Available data
::::::::::
theorem sessDataWrite_keeps {r : Req} {d : Nat} {off : Nat} {v : Word} (k_sess : ∀ d, pgSess d ≠ q₀) (hU : Keeps q₀ s₀ s) : Keeps q₀ s₀ (sessDataWrite r d off v s) := by
  unfold sessDataWrite
  try dsimp only
  repeat' first
    | with_reducible assumption
    | with_reducible exact k_sess _
    | intro _
    | with_reducible apply ite_keeps
    | with_reducible apply logErr_keeps
    | with_reducible apply wr_keeps
    | split
    | with_reducible apply Keeps.lit

theorem execSessionTimeout_kept {d : Nat} (k_tb : ∀ d, pgTb d ≠ q₀) (k_sess : ∀ d, pgSess d ≠ q₀) (hU : Keeps q₀ s₀ s) : Kept q₀ s₀ (execSessionTimeout d s) := by
  unfold execSessionTimeout
  try dsimp only
  repeat' first
    | with_reducible assumption
    | with_reducible exact k_tb _
    | with_reducible exact k_sess _
    | intro _
    | with_reducible apply ok_kept
    | with_reducible apply ite_kept
    | with_reducible apply ite_keeps
    | with_reducible exact ok_kept (by assumption)
    | with_reducible apply sessClose_keeps
    | with_reducible apply waitClock_keeps
    | split
    | with_reducible apply Keeps.lit

theorem execBackoffEnd_kept {d : Nat} (k_tb : ∀ d, pgTb d ≠ q₀) (k_sess : ∀ d, pgSess d ≠ q₀) (hU : Keeps q₀ s₀ s) : Kept q₀ s₀ (execBackoffEnd d s) := by
  unfold execBackoffEnd
  try dsimp only
  repeat' first
    | with_reducible assumption
    | with_reducible exact k_tb _
    | with_reducible exact k_sess _
    | intro _
    | with_reducible apply ok_kept
    | with_reducible apply ite_kept
    | with_reducible apply ite_keeps
    | with_reducible exact ok_kept (by assumption)
    | with_reducible apply sessState_keeps
    | with_reducible apply waitClock_keeps
    | split
    | with_reducible apply Keeps.lit

theorem guardSet_keeps {r : Req} {d : Nat} {off : Nat} {v : Word} (k_guard : ∀ d, pgGuard d ≠ q₀) (hU : Keeps q₀ s₀ s) : Keeps q₀ s₀ (guardSet r d off v s) := by
  unfold guardSet
  try dsimp only
  repeat' first
    | with_reducible assumption
    | with_reducible exact k_guard _
    | intro _
    | with_reducible apply ite_keeps
    | with_reducible apply plainWrite_keeps
    | with_reducible apply wr48_keeps
    | with_reducible apply count_keeps
    | with_reducible apply raise_keeps
    | with_reducible apply wr_keeps
    | split
    | with_reducible apply Keeps.lit

theorem execGuardWrite_kept {r : Req} {d : Nat} {off : Nat} {v : Word} (k_pcie : pgPcie ≠ q₀) (k_guard : ∀ d, pgGuard d ≠ q₀) (hU : Keeps q₀ s₀ s) : Kept q₀ s₀ (execGuardWrite r d off v s) := by
  unfold execGuardWrite
  try dsimp only
  repeat' first
    | with_reducible assumption
    | with_reducible exact k_pcie
    | with_reducible exact k_guard _
    | intro _
    | with_reducible apply ok_kept
    | with_reducible apply ite_kept
    | with_reducible apply ite_keeps
    | with_reducible exact ok_kept (by assumption)
    | with_reducible apply guardedWrite_keeps
    | with_reducible apply guardSet_keeps
    | split
    | with_reducible apply Keeps.lit

theorem tapIr_keeps {d : Nat} {code : Nat} (k_debug : ∀ d, pgDebug d ≠ q₀) (hU : Keeps q₀ s₀ s) : Keeps q₀ s₀ (tapIr s d code) := by
  unfold tapIr
  try dsimp only
  repeat' first
    | with_reducible assumption
    | with_reducible exact k_debug _
    | intro _
    | with_reducible apply ite_keeps
    | with_reducible apply wf_keeps
    | with_reducible apply setDie_keeps
    | split
    | with_reducible apply Keeps.lit
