-- ==== Sys2Proof/Laws/PageReg.lean ====
section
/-!
SUPPORT. The register pages that each operation of `Machine/Page.lean` may write: every other page reads as before.
-/

set_option Elab.async false
set_option linter.unusedTactic false
set_option linter.unreachableTactic false
namespace Sys2Proof.Laws

open Sys2Proof.Machine

variable {q₀ : Pg} {s₀ s : State}

theorem hpStop_keeps {d : Nat} {p : Nat} (k_fence : ∀ d, pgFence d ≠ q₀) (k_memctl : ∀ d, pgMemctl d ≠ q₀) (k_chuteGlobal : ∀ d, pgChuteGlobal d ≠ q₀) (k_hp : ∀ d i, pgHp d i ≠ q₀) (k_seam : ∀ d, pgSeam d ≠ q₀) (k_echo : ∀ d, pgEcho d ≠ q₀) (k_ctx : ∀ d, pgCtx d ≠ q₀) (k_chute : ∀ d i, pgChute d i ≠ q₀) (hU : Keeps q₀ s₀ s) : Keeps q₀ s₀ (hpStop s d p) := by
  unfold hpStop
  try dsimp only
  repeat' first
    | with_reducible assumption
    | with_reducible exact k_fence _
    | with_reducible exact k_memctl _
    | with_reducible exact k_chuteGlobal _
    | with_reducible exact k_hp _ _
    | with_reducible exact k_seam _
    | with_reducible exact k_echo _
    | with_reducible exact k_ctx _
    | with_reducible exact k_chute _ _
    | intro _
    | with_reducible apply ite_keeps
    | with_reducible apply loadAbort_keeps
    | with_reducible apply setPort_keeps
    | with_reducible apply each_keeps
    | with_reducible apply frameEnd_keeps
    | with_reducible apply htrFollow_keeps
    | split
    | with_reducible apply Keeps.lit

theorem hpOff_keeps {d : Nat} {p : Nat} (k_fence : ∀ d, pgFence d ≠ q₀) (k_thermal : ∀ d, pgThermal d ≠ q₀) (k_memctl : ∀ d, pgMemctl d ≠ q₀) (k_chuteGlobal : ∀ d, pgChuteGlobal d ≠ q₀) (k_mbox : ∀ d b, pgMbox d b ≠ q₀) (k_hp : ∀ d i, pgHp d i ≠ q₀) (k_seam : ∀ d, pgSeam d ≠ q₀) (k_echo : ∀ d, pgEcho d ≠ q₀) (k_ctx : ∀ d, pgCtx d ≠ q₀) (k_chute : ∀ d i, pgChute d i ≠ q₀) (hU : Keeps q₀ s₀ s) : Keeps q₀ s₀ (hpOff s d p) := by
  unfold hpOff
  try dsimp only
  repeat' first
    | with_reducible assumption
    | with_reducible exact k_fence _
    | with_reducible exact k_thermal _
    | with_reducible exact k_memctl _
    | with_reducible exact k_chuteGlobal _
    | with_reducible exact k_mbox _ _
    | with_reducible exact k_hp _ _
    | with_reducible exact k_seam _
    | with_reducible exact k_echo _
    | with_reducible exact k_ctx _
    | with_reducible exact k_chute _ _
    | intro _
    | with_reducible apply ite_keeps
    | with_reducible apply setLink_keeps
    | with_reducible apply abandonFrames_keeps
    | with_reducible apply thermOff_keeps
    | with_reducible apply setPort_keeps
    | split
    | with_reducible apply Keeps.lit

theorem pageStart_keeps {p : Pg} (kp : p ≠ q₀) (k_inject : ∀ d, pgInject d ≠ q₀) (k_mbox : ∀ d b, pgMbox d b ≠ q₀) (k_hp : ∀ d i, pgHp d i ≠ q₀) (k_ijl : ∀ d, pgIjl d ≠ q₀) (hU : Keeps q₀ s₀ s) : Keeps q₀ s₀ (pageStart s p) := by
  unfold pageStart
  try dsimp only
  repeat' first
    | with_reducible assumption
    | with_reducible exact k_inject _
    | with_reducible exact k_mbox _ _
    | with_reducible exact k_hp _ _
    | with_reducible exact k_ijl _
    | intro _
    | with_reducible apply ite_keeps
    | with_reducible apply setPstate_keeps
    | with_reducible apply setLink_keeps
    | with_reducible apply axStart_keeps
    | with_reducible apply injFollow_keeps
    | split
    | with_reducible apply Keeps.lit

theorem pageTied_keeps {p : Pg} (k_fence : ∀ d, pgFence d ≠ q₀) (k_chuteGlobal : ∀ d, pgChuteGlobal d ≠ q₀) (k_chute : ∀ d i, pgChute d i ≠ q₀) (hU : Keeps q₀ s₀ s) : Keeps q₀ s₀ (pageTied s p) := by
  unfold pageTied
  try dsimp only
  repeat' first
    | with_reducible assumption
    | with_reducible exact k_fence _
    | with_reducible exact k_chuteGlobal _
    | with_reducible exact k_chute _ _
    | intro _
    | with_reducible apply ite_keeps
    | with_reducible apply dieRecord_keeps
    | with_reducible apply setDie_keeps
    | split
    | with_reducible apply Keeps.lit

theorem pageRun_keeps {p : Pg} (kp : p ≠ q₀) (k_tsync : pgTsync ≠ q₀) (k_fence : ∀ d, pgFence d ≠ q₀) (k_inject : ∀ d, pgInject d ≠ q₀) (k_hoistGlobal : ∀ d, pgHoistGlobal d ≠ q₀) (k_chuteGlobal : ∀ d, pgChuteGlobal d ≠ q₀) (k_hp : ∀ d i, pgHp d i ≠ q₀) (k_enc : ∀ d i, pgEnc d i ≠ q₀) (k_ax : ∀ d i, pgAx d i ≠ q₀) (k_seam : ∀ d, pgSeam d ≠ q₀) (k_hc : ∀ d i, pgHc d i ≠ q₀) (k_chute : ∀ d i, pgChute d i ≠ q₀) (k_ijl : ∀ d, pgIjl d ≠ q₀) (hU : Keeps q₀ s₀ s) : Keeps q₀ s₀ (pageRun s p) := by
  unfold pageRun
  try dsimp only
  repeat' first
    | with_reducible assumption
    | with_reducible exact k_tsync
    | with_reducible exact k_fence _
    | with_reducible exact k_inject _
    | with_reducible exact k_hoistGlobal _
    | with_reducible exact k_chuteGlobal _
    | with_reducible exact k_hp _ _
    | with_reducible exact k_enc _ _
    | with_reducible exact k_ax _ _
    | with_reducible exact k_seam _
    | with_reducible exact k_hc _ _
    | with_reducible exact k_chute _ _
    | with_reducible exact k_ijl _
    | intro _
    | with_reducible apply ite_keeps
    | with_reducible apply setPstate_keeps
    | with_reducible apply portRunning_keeps
    | with_reducible apply axRunning_keeps
    | with_reducible apply encStart_keeps
    | with_reducible apply pdStart_keeps
    | with_reducible apply pageTied_keeps
    | with_reducible apply chuteFollow_keeps
    | with_reducible apply chuteStart_keeps
    | with_reducible apply cgFollow_keeps
    | with_reducible apply hcStarted_keeps
    | with_reducible apply tsStart_keeps
    | with_reducible apply seamsUpdate_keeps
    | with_reducible apply injFollow_keeps
    | with_reducible apply setDie_keeps
    | split
    | with_reducible apply Keeps.lit
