-- ==== Sys2Proof/Laws/BurimUpd.lean ====
section
/-!
SUPPORT. What each operation of `Machine/Burim.lean` keeps, and the groups of state it may change (`Upd`).
-/

set_option Elab.async false
set_option linter.unusedTactic false
set_option linter.unreachableTactic false
namespace Sys2Proof.Laws

open Sys2Proof.Machine

variable {gr : Grp} {s₀ s : State}

theorem countMod_upd {p : Pg} {off : Nat} (hU : Upd gr s₀ s) : Upd gr s₀ (countMod s p off) := by
  unfold countMod
  try dsimp only
  repeat' first
    | intro _
    | with_reducible assumption
    | with_reducible apply ite_upd
    | with_reducible apply wr_upd
    | split

theorem dieLost_upd {d : Nat} (hE : gr.ecc = true) (hU : Upd gr s₀ s) : Upd gr s₀ (dieLost s d) := by
  unfold dieLost
  try dsimp only
  repeat' first
    | intro _
    | with_reducible assumption
    | with_reducible apply ite_upd
    | with_reducible apply wb_upd
    | with_reducible apply allowedFollow_upd
    | with_reducible apply sessClose_upd
    | with_reducible apply diesLearn_upd
    | with_reducible apply fenceDie_upd
    | with_reducible apply raise_upd
    | split

theorem losePathless_upd (hE : gr.ecc = true) (hU : Upd gr s₀ s) : Upd gr s₀ (losePathless s) := by
  unfold losePathless
  try dsimp only
  repeat' first
    | intro _
    | with_reducible assumption
    | with_reducible apply ite_upd
    | with_reducible apply each_upd
    | with_reducible apply dieLost_upd
    | split

theorem sideRetrain_upd {d : Nat} {i : Nat} (hU : Upd gr s₀ s) : Upd gr s₀ (sideRetrain s d i) := by
  unfold sideRetrain
  try dsimp only
  repeat' first
    | intro _
    | with_reducible assumption
    | with_reducible apply ite_upd
    | with_reducible apply setBurim_upd
    | with_reducible apply wf_upd
    | with_reducible apply raise_upd
    | with_reducible apply count_upd
    | split
    | with_reducible apply Upd.lit

theorem linkRetrain_upd {d : Nat} {i : Nat} {e : Nat} {j : Nat} (hU : Upd gr s₀ s) : Upd gr s₀ (linkRetrain s d i e j) := by
  unfold linkRetrain
  try dsimp only
  repeat' first
    | intro _
    | with_reducible assumption
    | with_reducible apply ite_upd
    | with_reducible apply sideRetrain_upd
    | split

theorem sideDown_upd {d : Nat} {i : Nat} (hU : Upd gr s₀ s) : Upd gr s₀ (sideDown s d i) := by
  unfold sideDown
  try dsimp only
  repeat' first
    | intro _
    | with_reducible assumption
    | with_reducible apply ite_upd
    | with_reducible apply raise_upd
    | with_reducible apply setBurim_upd
    | with_reducible apply wf_upd
    | split

theorem sourceGone_upd {d : Nat} {i : Nat} (hU : Upd gr s₀ s) : Upd gr s₀ (sourceGone s d i) := by
  unfold sourceGone
  try dsimp only
  repeat' first
    | intro _
    | with_reducible assumption
    | with_reducible apply ite_upd
    | with_reducible apply wf_upd
    | split

theorem flitsReroute_upd {d : Nat} {i : Nat} {fs : List Flit} (hU : Upd gr s₀ s) : Upd gr s₀ (flitsReroute s d i fs) := by
  unfold flitsReroute
  try dsimp only
  repeat' first
    | intro _
    | with_reducible assumption
    | with_reducible apply ite_upd
    | with_reducible apply each_upd
    | with_reducible apply setBurim_upd
    | split
    | with_reducible apply Upd.lit

theorem linkDown_upd {d : Nat} {i : Nat} {e : Nat} {j : Nat} (hE : gr.ecc = true) (hU : Upd gr s₀ s) : Upd gr s₀ (linkDown s d i e j) := by
  unfold linkDown
  try dsimp only
  repeat' first
    | intro _
    | with_reducible assumption
    | with_reducible apply ite_upd
    | with_reducible apply sideDown_upd
    | with_reducible apply logRecord_upd
    | with_reducible apply routesFollow_upd
    | with_reducible apply sourceGone_upd
    | with_reducible apply flitsReroute_upd
    | with_reducible apply diesLearn_upd
    | with_reducible apply losePathless_upd
    | with_reducible apply seamsAll_upd
    | split

theorem flitAckTake_upd {d : Nat} {i : Nat} {ack : Nat} (hU : Upd gr s₀ s) : Upd gr s₀ (flitAckTake s d i ack) := by
  unfold flitAckTake
  try dsimp only
  repeat' first
    | intro _
    | with_reducible assumption
    | with_reducible apply ite_upd
    | with_reducible apply setBurim_upd
    | split
    | with_reducible apply Upd.lit

theorem flitOffer_upd {e : Nat} {j : Nat} {a : FlitIn} (hU : Upd gr s₀ s) : Upd gr s₀ (flitOffer s e j a) := by
  unfold flitOffer
  try dsimp only
  repeat' first
    | intro _
    | with_reducible assumption
    | with_reducible apply ite_upd
    | with_reducible apply setBurim_upd
    | with_reducible apply setDie_upd
    | exact ⟨rfl, fun h => h, fun h => h⟩
    | exact ⟨rfl, by simp, by simp⟩
    | split
    | with_reducible apply Upd.lit

theorem flitDeliver_upd {d : Nat} {i : Nat} {e : Nat} {j : Nat} {f : Flit} (hU : Upd gr s₀ s) : Upd gr s₀ (flitDeliver s d i e j f) := by
  unfold flitDeliver
  try dsimp only
  repeat' first
    | intro _
    | with_reducible assumption
    | with_reducible apply ite_upd
    | with_reducible apply setBurim_upd
    | split
    | with_reducible apply Upd.lit

theorem viaFree_upd {e : Nat} {f : Flit} (hU : Upd gr s₀ s) : Upd gr s₀ (viaFree s e f) := by
  unfold viaFree
  try dsimp only
  repeat' first
    | intro _
    | with_reducible assumption
    | with_reducible apply ite_upd
    | with_reducible apply setBurim_upd
    | split
    | with_reducible apply Upd.lit

theorem heardFrom_upd {d : Nat} {src : Nat} (hU : Upd gr s₀ s) : Upd gr s₀ (heardFrom s d src) := by
  unfold heardFrom
  try dsimp only
  repeat' first
    | intro _
    | with_reducible assumption
    | with_reducible apply ite_upd
    | with_reducible apply setDie_upd
    | exact ⟨rfl, fun h => h, fun h => h⟩
    | exact ⟨rfl, by simp, by simp⟩
    | split
    | with_reducible apply Upd.lit

theorem flitAccept_upd {d : Nat} {i : Nat} {e : Nat} {j : Nat} {f : Flit} {ack : Nat} {hop : Nat} (hU : Upd gr s₀ s) : Upd gr s₀ (flitAccept s d i e j f ack hop) := by
  unfold flitAccept
  try dsimp only
  repeat' first
    | intro _
    | with_reducible assumption
    | with_reducible apply ite_upd
    | with_reducible apply flitAckTake_upd
    | with_reducible apply setBurim_upd
    | with_reducible apply countMod_upd
    | with_reducible apply wf_upd
    | with_reducible apply flitDeliver_upd
    | with_reducible apply heardFrom_upd
    | split
    | with_reducible apply Upd.lit

theorem nakSend_upd {d : Nat} {i : Nat} (hU : Upd gr s₀ s) : Upd gr s₀ (nakSend s d i) := by
  unfold nakSend
  try dsimp only
  repeat' first
    | intro _
    | with_reducible assumption
    | with_reducible apply ite_upd
    | with_reducible apply setBurim_upd
    | split
    | with_reducible apply Upd.lit

theorem sideUp_upd {d : Nat} {i : Nat} {e : Nat} {j : Nat} (hU : Upd gr s₀ s) : Upd gr s₀ (sideUp s d i e j) := by
  unfold sideUp
  try dsimp only
  repeat' first
    | intro _
    | with_reducible assumption
    | with_reducible apply ite_upd
    | with_reducible apply flitAckTake_upd
    | with_reducible apply raise_upd
    | with_reducible apply setBurim_upd
    | with_reducible apply wf_upd
    | with_reducible apply resend_upd
    | split
    | with_reducible apply Upd.lit

theorem flitBad_upd {d : Nat} {i : Nat} {e : Nat} {j : Nat} {ann : Bool} {replay : Bool} (hU : Upd gr s₀ s) : Upd gr s₀ (flitBad s d i e j ann replay) := by
  unfold flitBad
  try dsimp only
  repeat' first
    | intro _
    | with_reducible assumption
    | with_reducible apply ite_upd
    | with_reducible apply count_upd
    | with_reducible apply setBurim_upd
    | with_reducible apply linkRetrain_upd
    | with_reducible apply nakSend_upd
    | split
    | with_reducible apply Upd.lit

theorem flitArrive_upd {d : Nat} {i : Nat} {e : Nat} {j : Nat} {x : Nat} {hop : Nat} {ann : Bool} {replay : Bool} (hU : Upd gr s₀ s) : Upd gr s₀ (flitArrive s d i e j x hop ann replay) := by
  unfold flitArrive
  try dsimp only
  repeat' first
    | intro _
    | with_reducible assumption
    | with_reducible apply ite_upd
    | with_reducible apply flitBad_upd
    | with_reducible apply heardFrom_upd
    | with_reducible apply flitAckTake_upd
    | with_reducible apply flitAccept_upd
    | with_reducible apply nakSend_upd
    | split

theorem flitReplay_upd {d : Nat} {i : Nat} {e : Nat} {j : Nat} {q : Nat} {rest : List Nat} {a : FlitIn} (hU : Upd gr s₀ s) : Upd gr s₀ (flitReplay s d i e j q rest a) := by
  unfold flitReplay
  try dsimp only
  repeat' first
    | intro _
    | with_reducible assumption
    | with_reducible apply ite_upd
    | with_reducible apply setBurim_upd
    | with_reducible apply resend_upd
    | with_reducible apply count_upd
    | with_reducible apply flitArrive_upd
    | split
    | with_reducible apply Upd.lit

theorem flitTake_upd {e : Nat} {j : Nat} {f : Flit} (hU : Upd gr s₀ s) : Upd gr s₀ (flitTake s e j f).2 := by
  unfold flitTake
  try dsimp only
  repeat' first
    | intro _
    | with_reducible assumption
    | with_reducible apply ite_upd
    | with_reducible apply countMod_upd
    | with_reducible apply viaFree_upd
    | with_reducible apply setBurim_upd
    | split
    | with_reducible apply Upd.lit

theorem flitNew_upd {d : Nat} {i : Nat} {e : Nat} {j : Nat} {f : Flit} {a : FlitIn} (hU : Upd gr s₀ s) : Upd gr s₀ (flitNew s d i e j f a) := by
  unfold flitNew
  try dsimp only
  repeat' first
    | intro _
    | with_reducible assumption
    | with_reducible apply ite_upd
    | with_reducible apply flitTake_upd
    | with_reducible apply injPick_upd
    | with_reducible apply setBurim_upd
    | with_reducible apply flitArrive_upd
    | (with_reducible refine pair_upd (by assumption) ?_)
    | split
    | with_reducible apply Upd.lit

theorem flitIdle_upd {d : Nat} {i : Nat} {e : Nat} {j : Nat} {a : FlitIn} (hU : Upd gr s₀ s) : Upd gr s₀ (flitIdle s d i e j a) := by
  unfold flitIdle
  try dsimp only
  repeat' first
    | intro _
    | with_reducible assumption
    | with_reducible apply ite_upd
    | with_reducible apply flitArrive_upd
    | split

theorem flitIn_upd {d : Nat} {i : Nat} {e : Nat} {j : Nat} {a : FlitIn} (hU : Upd gr s₀ s) : Upd gr s₀ (flitIn s d i e j a) := by
  unfold flitIn
  try dsimp only
  repeat' first
    | intro _
    | with_reducible assumption
    | with_reducible apply ite_upd
    | with_reducible apply flitOffer_upd
    | with_reducible apply resend_upd
    | with_reducible apply flitReplay_upd
    | with_reducible apply flitNew_upd
    | with_reducible apply flitIdle_upd
    | split
    | with_reducible apply Upd.lit

theorem execFlitReceive_ans {d : Nat} {i : Nat} {a : FlitIn} (hU : Upd gr s₀ s) : Ans gr s₀ (execFlitReceive d i a s) := by
  unfold execFlitReceive
  try dsimp only
  repeat' first
    | intro _
    | with_reducible assumption
    | with_reducible apply ok_ans
    | with_reducible apply ite_ans
    | with_reducible apply ite_upd
    | with_reducible exact ok_ans (by assumption)
    | with_reducible apply flitIn_upd
    | split
    | with_reducible apply Upd.lit

theorem execNakReceive_ans {d : Nat} {i : Nat} {seq : Nat} (hU : Upd gr s₀ s) : Ans gr s₀ (execNakReceive d i seq s) := by
  unfold execNakReceive
  try dsimp only
  repeat' first
    | intro _
    | with_reducible assumption
    | with_reducible apply ok_ans
    | with_reducible apply ite_ans
    | with_reducible apply ite_upd
    | with_reducible exact ok_ans (by assumption)
    | with_reducible apply setBurim_upd
    | with_reducible apply resend_upd
    | split
    | with_reducible apply Upd.lit

theorem execBurimRetrain_ans {d : Nat} {i : Nat} (hU : Upd gr s₀ s) : Ans gr s₀ (execBurimRetrain d i s) := by
  unfold execBurimRetrain
  try dsimp only
  repeat' first
    | intro _
    | with_reducible assumption
    | with_reducible apply ok_ans
    | with_reducible apply ite_ans
    | with_reducible apply ite_upd
    | with_reducible exact ok_ans (by assumption)
    | with_reducible apply linkRetrain_upd
    | split
    | with_reducible apply Upd.lit

theorem execBurimRetrainDone_ans {d : Nat} {i : Nat} {good : Bool} (hE : gr.ecc = true) (hU : Upd gr s₀ s) : Ans gr s₀ (execBurimRetrainDone d i good s) := by
  unfold execBurimRetrainDone
  try dsimp only
  repeat' first
    | intro _
    | with_reducible assumption
    | with_reducible apply ok_ans
    | with_reducible apply ite_ans
    | with_reducible apply ite_upd
    | with_reducible exact ok_ans (by assumption)
    | with_reducible apply diesLearn_upd
    | with_reducible apply sideUp_upd
    | with_reducible apply setBurim_upd
    | with_reducible apply linkDown_upd
    | split
    | with_reducible apply Upd.lit

end Sys2Proof.Laws
end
::::::::::
Problem to work on
Out of the material above, gather each line where "Word" appears.

Task response
theorem sessDataWrite_keeps {r : Req} {d : Nat} {off : Nat} {v : Word} (k_sess : ∀ d, pgSess d ≠ q₀) (hU : Keeps q₀ s₀ s) : Keeps q₀ s₀ (sessDataWrite r d off v s) := by
theorem guardSet_keeps {r : Req} {d : Nat} {off : Nat} {v : Word} (k_guard : ∀ d, pgGuard d ≠ q₀) (hU : Keeps q₀ s₀ s) : Keeps q₀ s₀ (guardSet r d off v s) := by
theorem execGuardWrite_kept {r : Req} {d : Nat} {off : Nat} {v : Word} (k_pcie : pgPcie ≠ q₀) (k_guard : ∀ d, pgGuard d ≠ q₀) (hU : Keeps q₀ s₀ s) : Kept q₀ s₀ (execGuardWrite r d off v s) := by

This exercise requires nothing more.